Creating network "dojo-***********_default" with the default driver
Pulling app (*************.amazonaws.com/**********)...
2bedf8f: Pulling from *****/app
Creating ***********_db_1 ...
Creating ***********_db_1 ... done
Creating ****************************_app_1 ...
panic: Unexpected exit status:
Command: docker-compose -f docker-compose-dtest.yml -f docker-compose-dtest.yml.dojo -p dojo-********* ps
Exit status: 1
StdOut: <empty string>
StdErr: No such container: ded74698ff6c7539c16d506ac0d05a8ccc1884e8da4a3030f50c8b68d2de63a2
goroutine 20 [running]:
main.DockerComposeDriver.getDCContainersNames(0x535e80, 0xc00006e0c0, 0x5367e0, 0xc000062300, 0xc000062300, 0xc0000601e0, 0x510825, 0x3, 0x7ffd4fef2a4a, 0xe, ...)

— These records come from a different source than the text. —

/-! `write64` -/

@[simp] theorem State.write64_gr (s : State) (a v : Quad) : (s.write64 a v).gr = s.gr := rfl
@[simp] theorem State.write64_sr (s : State) (a v : Quad) : (s.write64 a v).sr = s.sr := rfl
@[simp] theorem State.write64_cr (s : State) (a v : Quad) : (s.write64 a v).cr = s.cr := rfl
@[simp] theorem State.write64_tr (s : State) (a v : Quad) : (s.write64 a v).tr = s.tr := rfl
@[simp] theorem State.write64_fr (s : State) (a v : Quad) : (s.write64 a v).fr = s.fr := rfl
@[simp] theorem State.write64_fpscr (s : State) (a v : Quad) : (s.write64 a v).fpscr = s.fpscr := rfl
@[simp] theorem State.write64_vbr (s : State) (a v : Quad) : (s.write64 a v).vbr = s.vbr := rfl
@[simp] theorem State.write64_gbr (s : State) (a v : Quad) : (s.write64 a v).gbr = s.gbr := rfl
@[simp] theorem State.write64_mach (s : State) (a v : Quad) : (s.write64 a v).mach = s.mach := rfl
@[simp] theorem State.write64_macl (s : State) (a v : Quad) : (s.write64 a v).macl = s.macl := rfl
@[simp] theorem State.write64_pr (s : State) (a v : Quad) : (s.write64 a v).pr = s.pr := rfl
@[simp] theorem State.write64_fpul (s : State) (a v : Quad) : (s.write64 a v).fpul = s.fpul := rfl
@[simp] theorem State.write64_pc (s : State) (a v : Quad) : (s.write64 a v).pc = s.pc := rfl
@[simp] theorem State.write64_ism (s : State) (a v : Quad) : (s.write64 a v).ism = s.ism := rfl
@[simp] theorem State.write64_endian (s : State) (a v : Quad) : (s.write64 a v).endian = s.endian := rfl
@[simp] theorem State.write64_pending (s : State) (a v : Quad) : (s.write64 a v).pending = s.pending := rfl
@[simp] theorem State.write64_dstate (s : State) (a v : Quad) : (s.write64 a v).dstate = s.dstate := rfl
@[simp] theorem State.write64_event (s : State) (a v : Quad) : (s.write64 a v).event = s.event := rfl
@[simp] theorem State.write64_refused (s : State) (a v : Quad) : (s.write64 a v).refused = s.refused := rfl
@[simp] theorem State.write64_params (s : State) (a v : Quad) : (s.write64 a v).params = s.params := rfl
@[simp] theorem State.write64_written (s : State) (a v : Quad) : (s.write64 a v).written = s.written := rfl
@[simp] theorem State.write64_draws (s : State) (a v : Quad) : (s.write64 a v).draws = s.draws := rfl

/-! `writePair` -/

@[simp] theorem State.writePair_gr (s : State) (a v : Quad) : (s.writePair a v).gr = s.gr := rfl
@[simp] theorem State.writePair_sr (s : State) (a v : Quad) : (s.writePair a v).sr = s.sr := rfl
@[simp] theorem State.writePair_cr (s : State) (a v : Quad) : (s.writePair a v).cr = s.cr := rfl
@[simp] theorem State.writePair_tr (s : State) (a v : Quad) : (s.writePair a v).tr = s.tr := rfl
@[simp] theorem State.writePair_fr (s : State) (a v : Quad) : (s.writePair a v).fr = s.fr := rfl
@[simp] theorem State.writePair_fpscr (s : State) (a v : Quad) : (s.writePair a v).fpscr = s.fpscr := rfl
@[simp] theorem State.writePair_vbr (s : State) (a v : Quad) : (s.writePair a v).vbr = s.vbr := rfl
@[simp] theorem State.writePair_gbr (s : State) (a v : Quad) : (s.writePair a v).gbr = s.gbr := rfl
@[simp] theorem State.writePair_mach (s : State) (a v : Quad) : (s.writePair a v).mach = s.mach := rfl
@[simp] theorem State.writePair_macl (s : State) (a v : Quad) : (s.writePair a v).macl = s.macl := rfl
@[simp] theorem State.writePair_pr (s : State) (a v : Quad) : (s.writePair a v).pr = s.pr := rfl
@[simp] theorem State.writePair_fpul (s : State) (a v : Quad) : (s.writePair a v).fpul = s.fpul := rfl
@[simp] theorem State.writePair_pc (s : State) (a v : Quad) : (s.writePair a v).pc = s.pc := rfl
@[simp] theorem State.writePair_ism (s : State) (a v : Quad) : (s.writePair a v).ism = s.ism := rfl
@[simp] theorem State.writePair_endian (s : State) (a v : Quad) : (s.writePair a v).endian = s.endian := rfl
@[simp] theorem State.writePair_pending (s : State) (a v : Quad) : (s.writePair a v).pending = s.pending := rfl
@[simp] theorem State.writePair_dstate (s : State) (a v : Quad) : (s.writePair a v).dstate = s.dstate := rfl
@[simp] theorem State.writePair_event (s : State) (a v : Quad) : (s.writePair a v).event = s.event := rfl
@[simp] theorem State.writePair_refused (s : State) (a v : Quad) : (s.writePair a v).refused = s.refused := rfl
@[simp] theorem State.writePair_params (s : State) (a v : Quad) : (s.writePair a v).params = s.params := rfl
@[simp] theorem State.writePair_written (s : State) (a v : Quad) : (s.writePair a v).written = s.written := rfl
@[simp] theorem State.writePair_draws (s : State) (a v : Quad) : (s.writePair a v).draws = s.draws := rfl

/dojo/work/src/dojo/docker_compose_driver.go:601 +0x7f3
main.DockerComposeDriver.waitForContainersToBeRunning(0x535e80, 0xc00006e0c0, 0x5367e0, 0xc000062300, 0xc000062300, 0xc0000601e0, 0x510825, 0x3, 0x7ffd4fef2a4a, 0xe, ...)
/dojo/work/src/dojo/docker_compose_driver.go:237 +0x170
main.DockerComposeDriver.watchContainers(0x535e80, 0xc00006e0c0, 0x5367e0, 0xc000062300, 0xc000062300, 0xc0000601e0, 0x510825, 0x3, 0x7ffd4fef2a4a, 0xe, ...)

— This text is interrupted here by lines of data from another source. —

theorem wordAt_interleave (f : Quad → Nat → Half) (x y : Quad) (hj : j < 2) :
    wordAt (packW fun k => f (if k % 2 = 0 then x else y) (k / 2)) (2 * j) = f x j ∧
      wordAt (packW fun k => f (if k % 2 = 0 then x else y) (k / 2)) (2 * j + 1) = f y j :=
  ⟨(wordAt_packW _ (by omega)).trans (interleave_even f x y j), (wordAt_packW _ (by omega)).trans (interleave_odd f x y j)⟩

end

/-- Settles O26: the extractions as quotients of the pair, and each interleaved lane by the parity of its position. -/
theorem mediaPackedExtractShuffle : Obligations.MediaPackedExtractShuffle := by
  intro s m n d
  refine ⟨?mextr, ⟨_, putsG_of rfl, ?mshfloB⟩, ⟨_, putsG_of rfl, ?mshfloW⟩, ⟨_, putsG_of rfl, ?mshfloL⟩,
    ⟨_, putsG_of rfl, ?mshfhiB⟩, ⟨_, putsG_of rfl, ?mshfhiW⟩, ⟨_, putsG_of rfl, ?mshfhiL⟩⟩
  case mextr =>
    intro k i hi
    simp only [List.mem_cons, Prod.mk.injEq, List.not_mem_nil, or_false] at hi
    have hexec : exec i s = s.putG d (extractBytes (s.g m) (s.g n) k) := by
      rcases hi with ⟨rfl, rfl⟩ | ⟨rfl, rfl⟩ | ⟨rfl, rfl⟩ | ⟨rfl, rfl⟩ | ⟨rfl, rfl⟩ | ⟨rfl, rfl⟩ | ⟨rfl, rfl⟩ <;> rfl
    exact putsG_of_eq hexec (extractBytes_eq_ofNat _ _ k)
  case mshfloB => exact fun j hj => byteAt_interleave byteAt _ _ hj
  case mshfloW => exact fun j hj => wordAt_interleave wordAt _ _ hj
  case mshfhiB => exact fun j hj => byteAt_interleave (fun q k => byteAt q (k + 4)) _ _ hj
  case mshfhiW => exact fun j hj => wordAt_interleave (fun q k => wordAt q (k + 2)) _ _ hj
  case mshfloL | mshfhiL => exact ⟨longAt_packL _ (by decide), longAt_packL _ (by decide)⟩

/-! ### Multiplies, permutation and distances (45 R594 to R605) -/

theorem mul_eq_ofInt_toInt {w : Nat} (x y : BitVec w) : x * y = BitVec.ofInt w (x.toInt * y.toInt) := by
  rw [BitVec.ofInt_mul, BitVec.ofInt_toInt, BitVec.ofInt_toInt]

theorem quad_add_ofInt (a : Quad) (v : Int) : a + BitVec.ofInt 64 v = BitVec.ofInt 64 (a.toInt + v) := by
  rw [BitVec.ofInt_add, BitVec.ofInt_toInt]

section
variable (x y : Quad) (j : Nat)

theorem fracProduct_eq : fracProduct x y j = satS 32 (2 * wordProduct x y j) := by
  rw [fracProduct, wordProduct, Int.mul_assoc]

/-- The product of two words is within a long: its greatest value is `2 ^ 30` (45 R601, R602). -/
theorem toInt_ofInt_wordProduct : (BitVec.ofInt 32 (wordProduct x y j)).toInt = wordProduct x y j := by
  have hlo : -2 ^ 30 ≤ wordProduct x y j := BitVec.le_toInt_mul_toInt
  have hhi : wordProduct x y j ≤ 2 ^ 30 := BitVec.toInt_mul_toInt_le
  exact BitVec.toInt_ofInt_eq_self (by decide) (by omega) (by omega)

/-- The base-4 digits of Rn select the words (45 R604). -/
theorem permField_toNat : (x.extractLsb' (2 * j) 2).toNat = x.toNat / 4 ^ j % 4 := by
  rw [BitVec.extractLsb'_toNat, Nat.shiftRight_eq_div_pow, Nat.pow_mul]

theorem byteDistance_eq_abs : (byteDistance x y j : Int) = |((byteAt x j).toNat : Int) - (byteAt y j).toNat| :=
  Int.natCast_natAbs _

theorem sum_byteDistance :
    ((byteDistance x y 0 + byteDistance x y 1 + byteDistance x y 2 + byteDistance x y 3 + byteDistance x y 4 +
      byteDistance x y 5 + byteDistance x y 6 + byteDistance x y 7 : Nat) : Int) =
      ((List.range 8).map fun k => |((byteAt x k).toNat : Int) - (byteAt y k).toNat|).sum := by
  simp only [← byteDistance_eq_abs]
  simp [List.range_succ, Int.add_assoc]

end

/-- Settles O27: the model's products are the integers of the statement, and `c` is what saturation leaves. -/
theorem mediaPackedMultiply : Obligations.MediaPackedMultiply := by
  intro s m n d w l c hw hl hc
  obtain rfl : w = wordProduct (s.g m) (s.g n) := funext hw
  obtain rfl : l = longProduct (s.g m) (s.g n) := funext hl
  have hsat (x : Int) : (satS 32 x).toInt = c x := (toInt_satS (by decide) x).trans (hc x).symm
  refine ⟨⟨_, putsG_of rfl, ?mmacfxWl⟩, ⟨_, putsG_of rfl, ?mmacnfxWl⟩, ⟨_, putsG_of rfl, ?mmulW⟩, ⟨_, putsG_of rfl, ?mmulL⟩,
    ⟨_, putsG_of rfl, ?mmulfxW⟩, ⟨_, putsG_of rfl, ?mmulfxL⟩, ⟨_, putsG_of rfl, ?mmulfxrpW⟩, ⟨_, putsG_of rfl, ?mmulhiWl⟩,
    ⟨_, putsG_of rfl, ?mmulloWl⟩, ?mmulsumWq, ⟨_, putsG_of rfl, ?mpermW⟩, ?msadUbq⟩
  case mmacfxWl | mmacnfxWl => intro j hj; rw [longAt_packL _ hj, fracProduct_eq, hsat, hsat]
  case mmulW => exact fun j hj => (wordAt_packW _ hj).trans (mul_eq_ofInt_toInt _ _)
  case mmulL => exact fun j hj => (longAt_packL _ hj).trans (mul_eq_ofInt_toInt _ _)
  case mmulfxW | mmulfxrpW => exact fun j hj => toInt_wordAt_satS _ hj
  case mmulfxL => exact fun j hj => (congrArg _ (longAt_packL _ hj)).trans (hsat _)
  case mmulhiWl | mmulloWl => exact fun j hj => (congrArg _ (longAt_packL _ hj)).trans (toInt_ofInt_wordProduct _ _ _)
  case mmulsumWq => exact putsG_of_eq rfl ((quad_add_ofInt _ _).trans (congrArg _ (by simp only [Int.add_assoc])))
  case mpermW => exact fun j hj => (wordAt_packW _ hj).trans (congrArg _ (permField_toNat _ j))
  case msadUbq =>
    refine putsG_of_eq rfl ?_
    rw [← BitVec.ofInt_natCast, quad_add_ofInt, sum_byteDistance]

/-! ### Lane shifts (45 R606 to R614) -/

theorem countW_eq (v : Quad) : countW v = v.toNat % 16 := by rw [countW, BitVec.extractLsb'_toNat, Nat.shiftRight_zero]

theorem countL_eq (v : Quad) : countL v = v.toNat % 32 := by rw [countL, BitVec.extractLsb'_toNat, Nat.shiftRight_zero]

section
variable {w : Nat} (x : BitVec w) (k : Nat)

theorem lane_shl_eq_ofNat : x <<< k = BitVec.ofNat w (x.toNat * 2 ^ k) := congrArg (BitVec.ofNat w) (Nat.shiftLeft_eq _ _)

theorem toNat_ushiftRight_eq_div : (x >>> k).toNat = x.toNat / 2 ^ k := by
  rw [BitVec.toNat_ushiftRight, Nat.shiftRight_eq_div_pow]

end

/-- Settles O28: each lane's shift as a product or a quotient, by the count that is the same for every lane. -/
theorem mediaPackedShifts : Obligations.MediaPackedShifts := by
  intro s m n d cw cl hcw hcl
  obtain rfl : cw = countW (s.g n) := hcw.trans (countW_eq _).symm
  obtain rfl : cl = countL (s.g n) := hcl.trans (countL_eq _).symm
  refine ⟨⟨_, putsG_of rfl, ?mshaldsW⟩, ⟨_, putsG_of rfl, ?mshaldsL⟩, ⟨_, putsG_of rfl, ?mshardW⟩, ⟨_, putsG_of rfl, ?mshardL⟩,
    ?mshardsQ, ⟨_, putsG_of rfl, ?mshlldW⟩, ⟨_, putsG_of rfl, ?mshlldL⟩, ⟨_, putsG_of rfl, ?mshlrdW⟩,
    ⟨_, putsG_of rfl, ?mshlrdL⟩⟩
  case mshaldsW => exact fun j hj => toInt_wordAt_satS _ hj
  case mshaldsL => exact fun j hj => toInt_longAt_satS _ hj
  case mshardW => exact fun j hj => (congrArg _ (wordAt_packW _ hj)).trans (toInt_sshiftRight_eq_div _ _)
  case mshardL => exact fun j hj => (congrArg _ (longAt_packL _ hj)).trans (toInt_sshiftRight_eq_div _ _)
  case mshardsQ =>
    rw [← count6_eq]
    exact putsG_of_eq rfl (congrArg (BitVec.ofInt 64) (toInt_satS (by decide) _))
  case mshlldW => exact fun j hj => (wordAt_packW _ hj).trans (lane_shl_eq_ofNat _ _)
  case mshlldL => exact fun j hj => (longAt_packL _ hj).trans (lane_shl_eq_ofNat _ _)
  case mshlrdW => exact fun j hj => (congrArg _ (wordAt_packW _ hj)).trans (toNat_ushiftRight_eq_div _ _)
  case mshlrdL => exact fun j hj => (congrArg _ (longAt_packL _ hj)).trans (toNat_ushiftRight_eq_div _ _)

end Sys2Proof.Machine
end

section
/-! SUPPORT. The media loads, stores and swap.q (46 R635 to R654, R663), once for each kind of access, whatever the form of the
address. -/

namespace Sys2Proof.Machine

/-- A register read after it is written; R63 stays 0 (10 R32). -/
theorem State.g_setG_self (s : State) (d : MReg) (v : Quad) : (s.setG d v).g d = if d = 63 then 0 else v := by
  rw [State.g_setG]
  split
  next h => exact (if_neg h.2).symm
  next h =>
    have hd : d = 63 := by simpa using h
    rw [if_pos hd, hd, State.g_63]

theorem State.read64_write64 (s : State) (a v : Quad) : (s.write64 a v).read64 a = v :=
  Memory.read64_write64 s.mem s.endian a v

section
variable {i : Instr} {s : State} {d : MReg} {a : Quad}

/dojo/work/src/dojo/docker_compose_driver.go:270 +0x1d6
created by main.DockerComposeDriver.HandleRun
/dojo/work/src/dojo/docker_compose_driver.go:390 +0x5ec
Creating ****************************_app_1 ... done
Workaround released in Dojo 0.10.3, however I couldn't reproduce this error.

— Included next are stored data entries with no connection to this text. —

-- ==== Sys2Proof/Word.lean ====
section
/-! DEFINITION. The words of the machine: bytes, lanes, command words and the 25-lane registers. -/

namespace Sys2Proof

/-- An 8-bit byte: a byte of the state byte space (R30), a data byte of a command word (R46). -/
abbrev Byte := BitVec 8

/-- A lane: an unsigned 64-bit word (R8, R12, R76). -/
abbrev Lane := BitVec 64

/-- A command word CW, 96 bits, bit 0 the least significant (R45). -/
abbrev CommandWord := BitVec 96

/-- A register of 25 lanes `L[0]` … `L[24]` (R12): the sponge state S, the working copy W (R17), the
scratch register B (R14). -/
abbrev Lanes := Vector Lane 25

/-- Five lanes, one for each column x: the scratch registers C and D (R14). -/
abbrev Columns := Vector Lane 5

/-- Every lane 0. -/
def Lanes.zero : Lanes := Vector.replicate 25 0#64

/-- Every column 0. -/
def Columns.zero : Columns := Vector.replicate 5 0#64

end Sys2Proof
end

Reproduced on CircleCI here: https://app.circleci.com/pipelines/github/kudulab/dojo/51/workflows/43161f70-6d0f-40c0-9a63-59e17e21b965/jobs/175 using commit 5a344fe
Log messages:
DEBUG: (main.DockerComposeDriver.HandleRun) Exit status from run command: 0\n
2024/02/04 07:20:12 [ 5] DEBUG: (main.DockerComposeDriver.HandleRun) Collecting information from non default containers\n
2024/02/04 07:20:12 [ 8] ERROR: (main.DockerComposeDriver.getDCContainersNames) \x1b[31mUnexpected exit status:\n
Command: docker-compose -f ./test/test-files/itest-dc.yaml -f ./test/test-files/itest-dc.yaml.dojo -p testdojorunid ps --format json --all\n
Exit status: 1\n
StdOut: <empty string>\n
StdErr: Error response from daemon: No such container: 731492b22407b5d22db460ac5daee3a2e46e24286dfd4f6916b09457018eb66b\n
\x1b[0m\n
2024/02/04 07:20:12 [ 8] DEBUG: (main.DockerComposeDriver.waitForContainersToBeRunning) Containers not yet created: testdojorunid\n
2024/02/04 07:20:12 [ 5] DEBUG: (main.DockerComposeDriver.stop) Stopping containers\n
2024/02/04 07:20:12 [ 5] INFO: (main.DockerComposeDriver.stop) Stopping containers with command: \n
docker-compose -f ./test/test-files/itest-dc.yaml -f ./test/test-files/itest-dc.yaml.dojo -p testdojorunid stop\n
Container testdojorunid-abc-1 Stopping\n
Container testdojorunid-abc-1 Stopped\n
2024/02/04 07:20:12 [ 5] DEBUG: (main.DockerComposeDriver.stop) Exit status from stop command: 0
This is not fixed in Dojo 0.12.0. It happens rarely, and the workaround implemented in Dojo 0.10.3 is still in place. The workaround was that we don't panic
but rather print out a log message instead. However, this leads to flaky tests.